* ACTIVITY
Output every entry verbatim.

Records from a data source

_ _ _ _ _

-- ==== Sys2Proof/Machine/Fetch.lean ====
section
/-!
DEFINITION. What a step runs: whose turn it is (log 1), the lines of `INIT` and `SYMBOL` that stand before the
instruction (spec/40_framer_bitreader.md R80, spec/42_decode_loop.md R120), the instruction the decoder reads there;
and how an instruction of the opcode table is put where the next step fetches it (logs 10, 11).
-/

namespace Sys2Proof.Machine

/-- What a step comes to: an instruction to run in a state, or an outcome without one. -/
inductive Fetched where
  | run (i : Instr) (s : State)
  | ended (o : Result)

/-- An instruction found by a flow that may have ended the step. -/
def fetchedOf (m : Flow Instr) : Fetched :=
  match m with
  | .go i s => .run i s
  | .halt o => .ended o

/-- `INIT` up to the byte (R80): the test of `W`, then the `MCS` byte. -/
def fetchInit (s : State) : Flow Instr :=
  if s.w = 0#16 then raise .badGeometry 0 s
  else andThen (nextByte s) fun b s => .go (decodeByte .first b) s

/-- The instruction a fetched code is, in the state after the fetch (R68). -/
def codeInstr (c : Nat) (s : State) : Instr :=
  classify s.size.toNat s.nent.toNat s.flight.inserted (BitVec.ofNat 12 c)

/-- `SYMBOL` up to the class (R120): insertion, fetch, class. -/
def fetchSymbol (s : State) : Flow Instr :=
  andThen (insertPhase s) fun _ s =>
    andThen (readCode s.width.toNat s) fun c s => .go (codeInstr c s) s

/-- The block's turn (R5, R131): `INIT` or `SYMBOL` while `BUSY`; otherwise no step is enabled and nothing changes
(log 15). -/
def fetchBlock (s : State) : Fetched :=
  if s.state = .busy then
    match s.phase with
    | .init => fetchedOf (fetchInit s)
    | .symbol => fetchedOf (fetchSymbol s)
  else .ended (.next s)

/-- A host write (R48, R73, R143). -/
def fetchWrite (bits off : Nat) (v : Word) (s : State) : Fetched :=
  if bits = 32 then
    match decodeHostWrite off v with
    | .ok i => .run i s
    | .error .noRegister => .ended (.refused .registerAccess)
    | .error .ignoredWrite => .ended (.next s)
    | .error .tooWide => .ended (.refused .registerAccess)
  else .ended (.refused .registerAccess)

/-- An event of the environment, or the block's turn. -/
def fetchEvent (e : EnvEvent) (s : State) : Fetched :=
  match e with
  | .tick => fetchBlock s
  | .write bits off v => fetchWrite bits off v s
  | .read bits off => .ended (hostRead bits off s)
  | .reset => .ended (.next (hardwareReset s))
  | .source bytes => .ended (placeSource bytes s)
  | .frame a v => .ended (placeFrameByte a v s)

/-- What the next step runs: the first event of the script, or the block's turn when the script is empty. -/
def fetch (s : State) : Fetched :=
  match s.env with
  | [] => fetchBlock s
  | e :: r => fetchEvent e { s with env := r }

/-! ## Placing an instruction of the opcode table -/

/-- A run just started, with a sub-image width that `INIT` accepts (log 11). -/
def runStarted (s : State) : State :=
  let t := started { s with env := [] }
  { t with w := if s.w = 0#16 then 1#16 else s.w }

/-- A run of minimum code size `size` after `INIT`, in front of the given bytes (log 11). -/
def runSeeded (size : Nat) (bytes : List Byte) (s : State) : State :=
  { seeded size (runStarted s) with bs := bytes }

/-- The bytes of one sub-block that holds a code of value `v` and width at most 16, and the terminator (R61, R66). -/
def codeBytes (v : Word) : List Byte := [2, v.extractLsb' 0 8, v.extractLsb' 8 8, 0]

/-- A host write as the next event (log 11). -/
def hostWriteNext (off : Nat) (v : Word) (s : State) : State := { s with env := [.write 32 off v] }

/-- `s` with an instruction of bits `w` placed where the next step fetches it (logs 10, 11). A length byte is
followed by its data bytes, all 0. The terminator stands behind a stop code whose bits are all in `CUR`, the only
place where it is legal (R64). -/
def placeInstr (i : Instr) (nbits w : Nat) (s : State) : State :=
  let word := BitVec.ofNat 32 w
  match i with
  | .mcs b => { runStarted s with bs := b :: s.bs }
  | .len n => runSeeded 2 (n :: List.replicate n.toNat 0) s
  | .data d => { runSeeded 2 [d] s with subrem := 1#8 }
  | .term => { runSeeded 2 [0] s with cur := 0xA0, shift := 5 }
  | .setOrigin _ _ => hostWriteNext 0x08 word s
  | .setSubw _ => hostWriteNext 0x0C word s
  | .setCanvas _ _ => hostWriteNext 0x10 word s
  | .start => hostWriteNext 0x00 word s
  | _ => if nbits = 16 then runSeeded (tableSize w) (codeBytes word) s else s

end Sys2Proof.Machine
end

_ _ _ _ _

* TASK RESPONSE
-- ==== Sys2Proof/Machine/Fetch.lean ====
section
/-!
DEFINITION. What a step runs: whose turn it is (log 1), the lines of `INIT` and `SYMBOL` that stand before the
instruction (spec/40_framer_bitreader.md R80, spec/42_decode_loop.md R120), the instruction the decoder reads there;
and how an instruction of the opcode table is put where the next step fetches it (logs 10, 11).
-/

namespace Sys2Proof.Machine

/-- What a step comes to: an instruction to run in a state, or an outcome without one. -/
inductive Fetched where
  | run (i : Instr) (s : State)
  | ended (o : Result)

/-- An instruction found by a flow that may have ended the step. -/
def fetchedOf (m : Flow Instr) : Fetched :=
  match m with
  | .go i s => .run i s
  | .halt o => .ended o

/-- `INIT` up to the byte (R80): the test of `W`, then the `MCS` byte. -/
def fetchInit (s : State) : Flow Instr :=
  if s.w = 0#16 then raise .badGeometry 0 s
  else andThen (nextByte s) fun b s => .go (decodeByte .first b) s

/-- The instruction a fetched code is, in the state after the fetch (R68). -/
def codeInstr (c : Nat) (s : State) : Instr :=
  classify s.size.toNat s.nent.toNat s.flight.inserted (BitVec.ofNat 12 c)

/-- `SYMBOL` up to the class (R120): insertion, fetch, class. -/
def fetchSymbol (s : State) : Flow Instr :=
  andThen (insertPhase s) fun _ s =>
    andThen (readCode s.width.toNat s) fun c s => .go (codeInstr c s) s

/-- The block's turn (R5, R131): `INIT` or `SYMBOL` while `BUSY`; otherwise no step is enabled and nothing changes
(log 15). -/
def fetchBlock (s : State) : Fetched :=
  if s.state = .busy then
    match s.phase with
    | .init => fetchedOf (fetchInit s)
    | .symbol => fetchedOf (fetchSymbol s)
  else .ended (.next s)

/-- A host write (R48, R73, R143). -/
def fetchWrite (bits off : Nat) (v : Word) (s : State) : Fetched :=
  if bits = 32 then
    match decodeHostWrite off v with
    | .ok i => .run i s
    | .error .noRegister => .ended (.refused .registerAccess)
    | .error .ignoredWrite => .ended (.next s)
    | .error .tooWide => .ended (.refused .registerAccess)
  else .ended (.refused .registerAccess)

/-- An event of the environment, or the block's turn. -/
def fetchEvent (e : EnvEvent) (s : State) : Fetched :=
  match e with
  | .tick => fetchBlock s
  | .write bits off v => fetchWrite bits off v s
  | .read bits off => .ended (hostRead bits off s)
  | .reset => .ended (.next (hardwareReset s))
  | .source bytes => .ended (placeSource bytes s)
  | .frame a v => .ended (placeFrameByte a v s)

/-- What the next step runs: the first event of the script, or the block's turn when the script is empty. -/
def fetch (s : State) : Fetched :=
  match s.env with
  | [] => fetchBlock s
  | e :: r => fetchEvent e { s with env := r }

/-! ## Placing an instruction of the opcode table -/

/-- A run just started, with a sub-image width that `INIT` accepts (log 11). -/
def runStarted (s : State) : State :=
  let t := started { s with env := [] }
  { t with w := if s.w = 0#16 then 1#16 else s.w }

/-- A run of minimum code size `size` after `INIT`, in front of the given bytes (log 11). -/
def runSeeded (size : Nat) (bytes : List Byte) (s : State) : State :=
  { seeded size (runStarted s) with bs := bytes }

/-- The bytes of one sub-block that holds a code of value `v` and width at most 16, and the terminator (R61, R66). -/
def codeBytes (v : Word) : List Byte := [2, v.extractLsb' 0 8, v.extractLsb' 8 8, 0]

/-- A host write as the next event (log 11). -/
def hostWriteNext (off : Nat) (v : Word) (s : State) : State := { s with env := [.write 32 off v] }

/-- `s` with an instruction of bits `w` placed where the next step fetches it (logs 10, 11). A length byte is
followed by its data bytes, all 0. The terminator stands behind a stop code whose bits are all in `CUR`, the only
place where it is legal (R64). -/
def placeInstr (i : Instr) (nbits w : Nat) (s : State) : State :=
  let word := BitVec.ofNat 32 w
  match i with
  | .mcs b => { runStarted s with bs := b :: s.bs }
  | .len n => runSeeded 2 (n :: List.replicate n.toNat 0) s
  | .data d => { runSeeded 2 [d] s with subrem := 1#8 }
  | .term => { runSeeded 2 [0] s with cur := 0xA0, shift := 5 }
  | .setOrigin _ _ => hostWriteNext 0x08 word s
  | .setSubw _ => hostWriteNext 0x0C word s
  | .setCanvas _ _ => hostWriteNext 0x10 word s
  | .start => hostWriteNext 0x00 word s
  | _ => if nbits = 16 then runSeeded (tableSize w) (codeBytes word) s else s

end Sys2Proof.Machine
end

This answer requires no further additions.